_DIRECTIONS FOR THIS TASK_:
Select from the data all lines with the word "false".

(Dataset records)
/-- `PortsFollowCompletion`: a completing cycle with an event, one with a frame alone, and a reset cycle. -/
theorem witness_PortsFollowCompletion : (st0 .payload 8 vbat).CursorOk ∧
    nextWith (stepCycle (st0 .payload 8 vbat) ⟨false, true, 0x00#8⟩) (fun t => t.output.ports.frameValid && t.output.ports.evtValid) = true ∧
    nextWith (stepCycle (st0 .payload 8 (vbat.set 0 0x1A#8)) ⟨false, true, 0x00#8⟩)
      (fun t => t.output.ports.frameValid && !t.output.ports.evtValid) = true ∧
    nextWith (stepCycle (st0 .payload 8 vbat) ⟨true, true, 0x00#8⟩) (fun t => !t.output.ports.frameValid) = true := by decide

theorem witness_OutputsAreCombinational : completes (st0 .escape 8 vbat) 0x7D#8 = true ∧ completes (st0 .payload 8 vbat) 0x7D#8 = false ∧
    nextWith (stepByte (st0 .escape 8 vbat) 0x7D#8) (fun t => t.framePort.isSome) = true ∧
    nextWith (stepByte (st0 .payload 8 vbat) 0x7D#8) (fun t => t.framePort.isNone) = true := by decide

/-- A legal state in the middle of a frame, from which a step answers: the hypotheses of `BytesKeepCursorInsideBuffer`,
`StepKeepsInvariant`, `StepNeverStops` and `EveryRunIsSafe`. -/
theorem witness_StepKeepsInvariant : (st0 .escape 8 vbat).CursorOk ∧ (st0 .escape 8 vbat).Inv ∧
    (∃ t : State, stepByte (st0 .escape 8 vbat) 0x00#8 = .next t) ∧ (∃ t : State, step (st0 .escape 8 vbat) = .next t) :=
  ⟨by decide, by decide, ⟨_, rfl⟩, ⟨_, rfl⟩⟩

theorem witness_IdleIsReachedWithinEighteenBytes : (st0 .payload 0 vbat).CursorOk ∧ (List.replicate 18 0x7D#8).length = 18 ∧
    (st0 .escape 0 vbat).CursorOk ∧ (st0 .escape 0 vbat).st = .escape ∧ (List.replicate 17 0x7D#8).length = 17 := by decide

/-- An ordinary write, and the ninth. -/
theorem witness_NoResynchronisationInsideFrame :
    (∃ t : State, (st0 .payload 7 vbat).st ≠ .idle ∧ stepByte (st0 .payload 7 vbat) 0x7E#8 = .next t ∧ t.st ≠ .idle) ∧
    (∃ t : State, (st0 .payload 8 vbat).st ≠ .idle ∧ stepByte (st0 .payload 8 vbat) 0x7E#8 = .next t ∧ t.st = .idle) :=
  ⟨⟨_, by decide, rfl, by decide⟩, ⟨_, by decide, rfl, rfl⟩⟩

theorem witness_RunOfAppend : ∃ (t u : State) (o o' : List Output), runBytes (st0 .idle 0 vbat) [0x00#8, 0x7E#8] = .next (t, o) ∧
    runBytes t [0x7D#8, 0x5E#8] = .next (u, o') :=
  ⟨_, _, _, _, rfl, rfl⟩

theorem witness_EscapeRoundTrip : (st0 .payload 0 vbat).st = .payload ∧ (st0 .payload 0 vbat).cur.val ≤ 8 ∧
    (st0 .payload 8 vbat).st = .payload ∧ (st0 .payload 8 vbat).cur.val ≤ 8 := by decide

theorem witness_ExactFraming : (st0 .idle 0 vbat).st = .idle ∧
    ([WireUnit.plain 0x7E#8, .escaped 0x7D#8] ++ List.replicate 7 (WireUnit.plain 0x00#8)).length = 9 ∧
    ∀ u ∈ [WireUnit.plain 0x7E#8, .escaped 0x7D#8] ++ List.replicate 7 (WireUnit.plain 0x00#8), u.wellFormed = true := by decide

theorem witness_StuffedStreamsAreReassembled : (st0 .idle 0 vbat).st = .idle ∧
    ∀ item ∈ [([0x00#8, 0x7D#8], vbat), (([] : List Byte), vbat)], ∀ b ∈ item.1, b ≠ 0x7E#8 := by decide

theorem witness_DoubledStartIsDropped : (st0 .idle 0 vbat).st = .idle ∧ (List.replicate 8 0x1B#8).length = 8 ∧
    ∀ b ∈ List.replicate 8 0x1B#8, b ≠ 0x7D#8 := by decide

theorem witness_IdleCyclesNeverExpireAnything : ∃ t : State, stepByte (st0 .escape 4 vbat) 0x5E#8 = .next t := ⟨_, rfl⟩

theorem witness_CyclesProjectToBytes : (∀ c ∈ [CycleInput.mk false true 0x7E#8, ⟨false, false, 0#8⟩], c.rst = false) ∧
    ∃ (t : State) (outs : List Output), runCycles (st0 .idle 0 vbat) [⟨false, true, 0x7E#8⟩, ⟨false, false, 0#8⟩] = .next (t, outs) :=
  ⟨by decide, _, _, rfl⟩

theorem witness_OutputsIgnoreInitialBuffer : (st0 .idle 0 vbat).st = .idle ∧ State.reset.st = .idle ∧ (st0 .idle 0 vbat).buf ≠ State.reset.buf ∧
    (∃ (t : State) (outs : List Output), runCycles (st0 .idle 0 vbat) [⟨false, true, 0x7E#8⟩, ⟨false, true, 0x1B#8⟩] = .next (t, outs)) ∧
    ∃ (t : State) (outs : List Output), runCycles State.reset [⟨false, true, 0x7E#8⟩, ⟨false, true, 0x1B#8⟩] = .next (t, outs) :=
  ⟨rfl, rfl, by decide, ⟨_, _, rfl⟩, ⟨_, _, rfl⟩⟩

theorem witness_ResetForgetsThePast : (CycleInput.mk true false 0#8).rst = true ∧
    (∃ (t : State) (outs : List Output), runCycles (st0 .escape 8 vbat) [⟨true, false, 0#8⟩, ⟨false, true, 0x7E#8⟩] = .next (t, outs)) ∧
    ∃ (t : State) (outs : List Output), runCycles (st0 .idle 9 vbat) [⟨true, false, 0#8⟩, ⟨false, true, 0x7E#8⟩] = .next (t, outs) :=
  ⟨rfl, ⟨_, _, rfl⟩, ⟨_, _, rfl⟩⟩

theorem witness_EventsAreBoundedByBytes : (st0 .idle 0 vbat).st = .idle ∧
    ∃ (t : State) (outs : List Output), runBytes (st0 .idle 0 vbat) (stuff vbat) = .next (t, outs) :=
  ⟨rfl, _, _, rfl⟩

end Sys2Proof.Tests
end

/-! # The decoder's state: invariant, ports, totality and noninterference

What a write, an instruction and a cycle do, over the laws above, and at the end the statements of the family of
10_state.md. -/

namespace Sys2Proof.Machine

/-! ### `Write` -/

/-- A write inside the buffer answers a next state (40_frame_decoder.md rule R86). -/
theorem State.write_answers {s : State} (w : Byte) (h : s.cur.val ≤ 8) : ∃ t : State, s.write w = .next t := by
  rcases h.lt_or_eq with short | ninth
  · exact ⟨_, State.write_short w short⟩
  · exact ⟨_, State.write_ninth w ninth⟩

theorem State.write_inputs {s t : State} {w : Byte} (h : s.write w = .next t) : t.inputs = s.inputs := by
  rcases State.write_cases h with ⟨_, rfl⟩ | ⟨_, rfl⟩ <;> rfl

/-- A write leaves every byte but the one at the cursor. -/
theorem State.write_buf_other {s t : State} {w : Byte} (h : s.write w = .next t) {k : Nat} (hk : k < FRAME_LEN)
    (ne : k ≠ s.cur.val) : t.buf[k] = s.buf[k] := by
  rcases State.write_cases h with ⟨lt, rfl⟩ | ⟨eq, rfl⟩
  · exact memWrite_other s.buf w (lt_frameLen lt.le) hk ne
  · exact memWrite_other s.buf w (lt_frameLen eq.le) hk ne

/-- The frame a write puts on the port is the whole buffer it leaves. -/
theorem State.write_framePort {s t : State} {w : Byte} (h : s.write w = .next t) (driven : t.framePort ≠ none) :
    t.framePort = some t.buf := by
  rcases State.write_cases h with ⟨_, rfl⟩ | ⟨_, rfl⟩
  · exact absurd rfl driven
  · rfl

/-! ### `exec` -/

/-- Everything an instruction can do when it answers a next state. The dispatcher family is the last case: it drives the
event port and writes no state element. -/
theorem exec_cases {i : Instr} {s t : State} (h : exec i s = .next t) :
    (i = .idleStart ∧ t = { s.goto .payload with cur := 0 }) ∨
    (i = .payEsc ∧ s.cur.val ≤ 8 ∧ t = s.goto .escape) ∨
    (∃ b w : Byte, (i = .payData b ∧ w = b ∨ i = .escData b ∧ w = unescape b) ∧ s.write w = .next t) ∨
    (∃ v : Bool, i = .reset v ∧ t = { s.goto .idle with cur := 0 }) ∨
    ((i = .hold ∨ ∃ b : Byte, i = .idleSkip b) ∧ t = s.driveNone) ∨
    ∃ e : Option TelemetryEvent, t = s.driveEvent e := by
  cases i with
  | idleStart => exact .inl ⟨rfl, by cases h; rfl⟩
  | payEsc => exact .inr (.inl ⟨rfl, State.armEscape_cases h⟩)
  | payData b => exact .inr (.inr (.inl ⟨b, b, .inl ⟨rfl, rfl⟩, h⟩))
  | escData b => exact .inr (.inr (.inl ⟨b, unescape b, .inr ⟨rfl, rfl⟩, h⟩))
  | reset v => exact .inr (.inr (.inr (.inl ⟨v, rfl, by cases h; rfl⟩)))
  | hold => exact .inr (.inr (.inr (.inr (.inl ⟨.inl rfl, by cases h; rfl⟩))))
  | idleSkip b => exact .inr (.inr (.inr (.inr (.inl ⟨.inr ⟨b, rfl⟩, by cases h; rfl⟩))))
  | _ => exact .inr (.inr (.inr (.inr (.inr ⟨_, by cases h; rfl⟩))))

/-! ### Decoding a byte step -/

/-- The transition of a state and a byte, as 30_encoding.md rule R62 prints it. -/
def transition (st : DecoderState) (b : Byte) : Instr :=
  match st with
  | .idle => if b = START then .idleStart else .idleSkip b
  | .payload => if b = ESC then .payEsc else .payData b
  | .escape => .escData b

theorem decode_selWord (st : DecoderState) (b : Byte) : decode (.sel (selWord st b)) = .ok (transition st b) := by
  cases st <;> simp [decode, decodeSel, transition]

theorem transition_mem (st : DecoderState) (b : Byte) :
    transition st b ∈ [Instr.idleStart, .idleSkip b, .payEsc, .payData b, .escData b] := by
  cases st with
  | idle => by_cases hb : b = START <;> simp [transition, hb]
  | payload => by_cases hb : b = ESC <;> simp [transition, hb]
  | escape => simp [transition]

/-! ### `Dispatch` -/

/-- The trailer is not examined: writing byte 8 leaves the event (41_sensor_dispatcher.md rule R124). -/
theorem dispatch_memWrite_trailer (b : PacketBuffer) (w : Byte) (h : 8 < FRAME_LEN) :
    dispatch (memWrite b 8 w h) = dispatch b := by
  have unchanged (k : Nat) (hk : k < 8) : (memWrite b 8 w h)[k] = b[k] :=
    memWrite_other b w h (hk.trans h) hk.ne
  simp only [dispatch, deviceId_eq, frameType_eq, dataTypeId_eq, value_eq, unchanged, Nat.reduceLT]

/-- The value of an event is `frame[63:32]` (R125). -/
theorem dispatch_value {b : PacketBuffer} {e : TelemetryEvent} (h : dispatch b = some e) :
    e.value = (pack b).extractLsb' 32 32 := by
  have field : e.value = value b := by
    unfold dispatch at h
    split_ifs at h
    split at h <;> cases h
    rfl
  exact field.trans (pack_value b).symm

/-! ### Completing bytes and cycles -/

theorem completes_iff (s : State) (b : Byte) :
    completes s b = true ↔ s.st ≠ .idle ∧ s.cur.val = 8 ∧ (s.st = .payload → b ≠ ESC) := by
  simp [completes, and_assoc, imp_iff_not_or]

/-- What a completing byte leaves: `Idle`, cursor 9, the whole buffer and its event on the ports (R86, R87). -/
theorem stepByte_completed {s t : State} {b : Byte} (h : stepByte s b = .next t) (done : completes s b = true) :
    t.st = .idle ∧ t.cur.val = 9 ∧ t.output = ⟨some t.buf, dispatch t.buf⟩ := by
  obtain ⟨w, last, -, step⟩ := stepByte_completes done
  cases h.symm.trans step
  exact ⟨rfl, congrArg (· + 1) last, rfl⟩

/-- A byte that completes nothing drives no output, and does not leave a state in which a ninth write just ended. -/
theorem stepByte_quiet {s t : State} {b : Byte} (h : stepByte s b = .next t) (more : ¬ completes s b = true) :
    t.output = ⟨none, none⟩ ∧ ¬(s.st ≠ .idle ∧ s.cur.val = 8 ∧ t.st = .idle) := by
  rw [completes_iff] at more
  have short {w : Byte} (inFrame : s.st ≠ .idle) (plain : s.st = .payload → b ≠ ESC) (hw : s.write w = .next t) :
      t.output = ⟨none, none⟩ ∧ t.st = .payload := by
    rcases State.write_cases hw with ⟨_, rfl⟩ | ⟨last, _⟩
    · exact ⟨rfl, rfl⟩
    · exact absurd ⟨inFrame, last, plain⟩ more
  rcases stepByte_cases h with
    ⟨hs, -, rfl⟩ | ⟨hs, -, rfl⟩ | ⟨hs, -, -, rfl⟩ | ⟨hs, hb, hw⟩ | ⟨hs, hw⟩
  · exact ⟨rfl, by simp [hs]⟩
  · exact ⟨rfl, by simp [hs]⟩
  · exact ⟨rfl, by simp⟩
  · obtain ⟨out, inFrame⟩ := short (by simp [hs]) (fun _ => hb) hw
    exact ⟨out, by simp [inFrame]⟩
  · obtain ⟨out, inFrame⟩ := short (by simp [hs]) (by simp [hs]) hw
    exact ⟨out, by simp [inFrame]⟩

...

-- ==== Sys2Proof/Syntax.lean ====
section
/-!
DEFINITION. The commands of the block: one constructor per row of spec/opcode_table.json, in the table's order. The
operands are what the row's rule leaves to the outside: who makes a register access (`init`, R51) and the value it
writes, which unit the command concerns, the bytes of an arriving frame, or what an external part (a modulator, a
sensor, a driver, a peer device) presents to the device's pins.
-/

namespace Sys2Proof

_RESPONSE_:
    nextWith (stepCycle (st0 .payload 8 vbat) ⟨false, true, 0x00#8⟩) (fun t => t.output.ports.frameValid && t.output.ports.evtValid) = true ∧
    nextWith (stepCycle (st0 .payload 8 (vbat.set 0 0x1A#8)) ⟨false, true, 0x00#8⟩)
theorem witness_OutputsAreCombinational : completes (st0 .escape 8 vbat) 0x7D#8 = true ∧ completes (st0 .payload 8 vbat) 0x7D#8 = false ∧
theorem witness_CyclesProjectToBytes : (∀ c ∈ [CycleInput.mk false true 0x7E#8, ⟨false, false, 0#8⟩], c.rst = false) ∧
    ∃ (t : State) (outs : List Output), runCycles (st0 .idle 0 vbat) [⟨false, true, 0x7E#8⟩, ⟨false, false, 0#8⟩] = .next (t, outs) :=
    (∃ (t : State) (outs : List Output), runCycles (st0 .idle 0 vbat) [⟨false, true, 0x7E#8⟩, ⟨false, true, 0x1B#8⟩] = .next (t, outs)) ∧
    ∃ (t : State) (outs : List Output), runCycles State.reset [⟨false, true, 0x7E#8⟩, ⟨false, true, 0x1B#8⟩] = .next (t, outs) :=
theorem witness_ResetForgetsThePast : (CycleInput.mk true false 0#8).rst = true ∧
    (∃ (t : State) (outs : List Output), runCycles (st0 .escape 8 vbat) [⟨true, false, 0#8⟩, ⟨false, true, 0x7E#8⟩] = .next (t, outs)) ∧
    ∃ (t : State) (outs : List Output), runCycles (st0 .idle 9 vbat) [⟨true, false, 0#8⟩, ⟨false, true, 0x7E#8⟩] = .next (t, outs) :=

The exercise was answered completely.